**INSTRUCTIONS FOR THE TASK**.
The answer should consist solely of the lines from the first one below through the line containing "(s.result e d).mode = s.mode := rfl", copied exactly.

------ THE DATA

/-! ## result -/

@[simp] theorem State.result_cfg (s : State) (e : ResultCode) (d : List Byte) : (s.result e d).cfg = s.cfg := rfl
@[simp] theorem State.result_bank (s : State) (e : ResultCode) (d : List Byte) : (s.result e d).bank = s.bank := rfl
@[simp] theorem State.result_mode (s : State) (e : ResultCode) (d : List Byte) : (s.result e d).mode = s.mode := rfl
@[simp] theorem State.result_capBuf (s : State) (e : ResultCode) (d : List Byte) : (s.result e d).capBuf = s.capBuf := rfl
@[simp] theorem State.result_capCnt (s : State) (e : ResultCode) (d : List Byte) : (s.result e d).capCnt = s.capCnt := rfl
@[simp] theorem State.result_busDir (s : State) (e : ResultCode) (d : List Byte) : (s.result e d).busDir = s.busDir := rfl
@[simp] theorem State.result_tick (s : State) (e : ResultCode) (d : List Byte) : (s.result e d).tick = s.tick := rfl
@[simp] theorem State.result_hostPend (s : State) (e : ResultCode) (d : List Byte) : (s.result e d).hostPend = s.hostPend := rfl
@[simp] theorem State.result_seq (s : State) (e : ResultCode) (d : List Byte) : (s.result e d).seq = s.seq := rfl
@[simp] theorem State.result_reg (s : State) (e : ResultCode) (d : List Byte) : (s.result e d).reg = s.reg := rfl
@[simp] theorem State.result_res (s : State) (e : ResultCode) (d : List Byte) : (s.result e d).res = ⟨e.code, d⟩ := rfl
@[simp] theorem State.result_resValid (s : State) (e : ResultCode) (d : List Byte) : (s.result e d).resValid = true := rfl
@[simp] theorem State.result_refused (s : State) (e : ResultCode) (d : List Byte) : (s.result e d).refused = s.refused := rfl
@[simp] theorem State.result_hostLog (s : State) (e : ResultCode) (d : List Byte) : (s.result e d).hostLog = s.hostLog := rfl
@[simp] theorem State.result_busLog (s : State) (e : ResultCode) (d : List Byte) : (s.result e d).busLog = s.busLog := rfl
@[simp] theorem State.result_persistLog (s : State) (e : ResultCode) (d : List Byte) : (s.result e d).persistLog = s.persistLog := rfl
@[simp] theorem State.result_resLog (s : State) (e : ResultCode) (d : List Byte) : (s.result e d).resLog = s.resLog ++ [⟨e.code, d⟩] := rfl
@[simp] theorem State.result_cmdPort (s : State) (e : ResultCode) (d : List Byte) : (s.result e d).cmdPort = s.cmdPort := rfl
@[simp] theorem State.result_agenda (s : State) (e : ResultCode) (d : List Byte) : (s.result e d).agenda = s.agenda := rfl
@[simp] theorem State.result_draws (s : State) (e : ResultCode) (d : List Byte) : (s.result e d).draws = s.draws := rfl

/-! ## finish -/

@[simp] theorem State.finish_cfg (s : State) (e : ResultCode) (d : List Byte) : (s.finish e d).cfg = s.cfg := rfl
@[simp] theorem State.finish_bank (s : State) (e : ResultCode) (d : List Byte) : (s.finish e d).bank = s.bank := rfl
@[simp] theorem State.finish_mode (s : State) (e : ResultCode) (d : List Byte) : (s.finish e d).mode = s.mode := rfl
@[simp] theorem State.finish_capBuf (s : State) (e : ResultCode) (d : List Byte) : (s.finish e d).capBuf = s.capBuf := rfl
@[simp] theorem State.finish_capCnt (s : State) (e : ResultCode) (d : List Byte) : (s.finish e d).capCnt = s.capCnt := rfl
@[simp] theorem State.finish_busDir (s : State) (e : ResultCode) (d : List Byte) : (s.finish e d).busDir = s.busDir := rfl
@[simp] theorem State.finish_tick (s : State) (e : ResultCode) (d : List Byte) : (s.finish e d).tick = s.tick := rfl
@[simp] theorem State.finish_hostPend (s : State) (e : ResultCode) (d : List Byte) : (s.finish e d).hostPend = s.hostPend := rfl
@[simp] theorem State.finish_seq (s : State) (e : ResultCode) (d : List Byte) : (s.finish e d).seq = .idle := rfl
@[simp] theorem State.finish_reg (s : State) (e : ResultCode) (d : List Byte) : (s.finish e d).reg = s.reg := rfl
@[simp] theorem State.finish_res (s : State) (e : ResultCode) (d : List Byte) : (s.finish e d).res = ⟨e.code, d⟩ := rfl
@[simp] theorem State.finish_resValid (s : State) (e : ResultCode) (d : List Byte) : (s.finish e d).resValid = true := rfl
@[simp] theorem State.finish_refused (s : State) (e : ResultCode) (d : List Byte) : (s.finish e d).refused = s.refused := rfl
@[simp] theorem State.finish_hostLog (s : State) (e : ResultCode) (d : List Byte) : (s.finish e d).hostLog = s.hostLog := rfl
@[simp] theorem State.finish_busLog (s : State) (e : ResultCode) (d : List Byte) : (s.finish e d).busLog = s.busLog := rfl
@[simp] theorem State.finish_persistLog (s : State) (e : ResultCode) (d : List Byte) : (s.finish e d).persistLog = s.persistLog := rfl
@[simp] theorem State.finish_resLog (s : State) (e : ResultCode) (d : List Byte) : (s.finish e d).resLog = s.resLog ++ [⟨e.code, d⟩] := rfl
@[simp] theorem State.finish_cmdPort (s : State) (e : ResultCode) (d : List Byte) : (s.finish e d).cmdPort = s.cmdPort := rfl
@[simp] theorem State.finish_agenda (s : State) (e : ResultCode) (d : List Byte) : (s.finish e d).agenda = s.agenda := rfl
@[simp] theorem State.finish_draws (s : State) (e : ResultCode) (d : List Byte) : (s.finish e d).draws = s.draws := rfl

/-! ## raise -/

@[simp] theorem State.raise_cfg (s : State) (e : ResultCode) : (s.raise e).cfg = s.cfg := rfl
@[simp] theorem State.raise_bank (s : State) (e : ResultCode) : (s.raise e).bank = s.bank := rfl
@[simp] theorem State.raise_mode (s : State) (e : ResultCode) : (s.raise e).mode = s.mode := rfl
@[simp] theorem State.raise_capBuf (s : State) (e : ResultCode) : (s.raise e).capBuf = s.capBuf := rfl
@[simp] theorem State.raise_capCnt (s : State) (e : ResultCode) : (s.raise e).capCnt = s.capCnt := rfl
@[simp] theorem State.raise_busDir (s : State) (e : ResultCode) : (s.raise e).busDir = s.busDir := rfl
@[simp] theorem State.raise_tick (s : State) (e : ResultCode) : (s.raise e).tick = s.tick := rfl
@[simp] theorem State.raise_hostPend (s : State) (e : ResultCode) : (s.raise e).hostPend = s.hostPend := rfl
@[simp] theorem State.raise_seq (s : State) (e : ResultCode) : (s.raise e).seq = .idle := rfl
@[simp] theorem State.raise_reg (s : State) (e : ResultCode) : (s.raise e).reg = s.reg := rfl
@[simp] theorem State.raise_res (s : State) (e : ResultCode) : (s.raise e).res = ⟨e.code, []⟩ := rfl
@[simp] theorem State.raise_resValid (s : State) (e : ResultCode) : (s.raise e).resValid = true := rfl
@[simp] theorem State.raise_refused (s : State) (e : ResultCode) : (s.raise e).refused = s.refused := rfl
@[simp] theorem State.raise_hostLog (s : State) (e : ResultCode) : (s.raise e).hostLog = s.hostLog := rfl
@[simp] theorem State.raise_busLog (s : State) (e : ResultCode) : (s.raise e).busLog = s.busLog := rfl
@[simp] theorem State.raise_persistLog (s : State) (e : ResultCode) : (s.raise e).persistLog = s.persistLog := rfl
@[simp] theorem State.raise_resLog (s : State) (e : ResultCode) : (s.raise e).resLog = s.resLog ++ [⟨e.code, []⟩] := rfl
@[simp] theorem State.raise_cmdPort (s : State) (e : ResultCode) : (s.raise e).cmdPort = s.cmdPort := rfl
@[simp] theorem State.raise_agenda (s : State) (e : ResultCode) : (s.raise e).agenda = s.agenda := rfl
@[simp] theorem State.raise_draws (s : State) (e : ResultCode) : (s.raise e).draws = s.draws := rfl

/-! ## refuse -/

@[simp] theorem State.refuse_cfg (s : State) : s.refuse.cfg = s.cfg := rfl
@[simp] theorem State.refuse_bank (s : State) : s.refuse.bank = s.bank := rfl
@[simp] theorem State.refuse_mode (s : State) : s.refuse.mode = s.mode := rfl
@[simp] theorem State.refuse_capBuf (s : State) : s.refuse.capBuf = s.capBuf := rfl
@[simp] theorem State.refuse_capCnt (s : State) : s.refuse.capCnt = s.capCnt := rfl
@[simp] theorem State.refuse_busDir (s : State) : s.refuse.busDir = s.busDir := rfl
@[simp] theorem State.refuse_tick (s : State) : s.refuse.tick = s.tick := rfl
@[simp] theorem State.refuse_hostPend (s : State) : s.refuse.hostPend = s.hostPend := rfl
@[simp] theorem State.refuse_seq (s : State) : s.refuse.seq = s.seq := rfl
@[simp] theorem State.refuse_reg (s : State) : s.refuse.reg = s.reg := rfl
@[simp] theorem State.refuse_res (s : State) : s.refuse.res = s.res := rfl
@[simp] theorem State.refuse_resValid (s : State) : s.refuse.resValid = s.resValid := rfl
@[simp] theorem State.refuse_refused (s : State) : s.refuse.refused = true := rfl
@[simp] theorem State.refuse_hostLog (s : State) : s.refuse.hostLog = s.hostLog := rfl
@[simp] theorem State.refuse_busLog (s : State) : s.refuse.busLog = s.busLog := rfl
@[simp] theorem State.refuse_persistLog (s : State) : s.refuse.persistLog = s.persistLog := rfl
@[simp] theorem State.refuse_resLog (s : State) : s.refuse.resLog = s.resLog := rfl
@[simp] theorem State.refuse_cmdPort (s : State) : s.refuse.cmdPort = s.cmdPort := rfl
@[simp] theorem State.refuse_agenda (s : State) : s.refuse.agenda = s.agenda := rfl
@[simp] theorem State.refuse_draws (s : State) : s.refuse.draws = s.draws := rfl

------------

**ANSWER SECTION**.
/-! ## result -/

@[simp] theorem State.result_cfg (s : State) (e : ResultCode) (d : List Byte) : (s.result e d).cfg = s.cfg := rfl
@[simp] theorem State.result_bank (s : State) (e : ResultCode) (d : List Byte) : (s.result e d).bank = s.bank := rfl
@[simp] theorem State.result_mode (s : State) (e : ResultCode) (d : List Byte) : (s.result e d).mode = s.mode := rfl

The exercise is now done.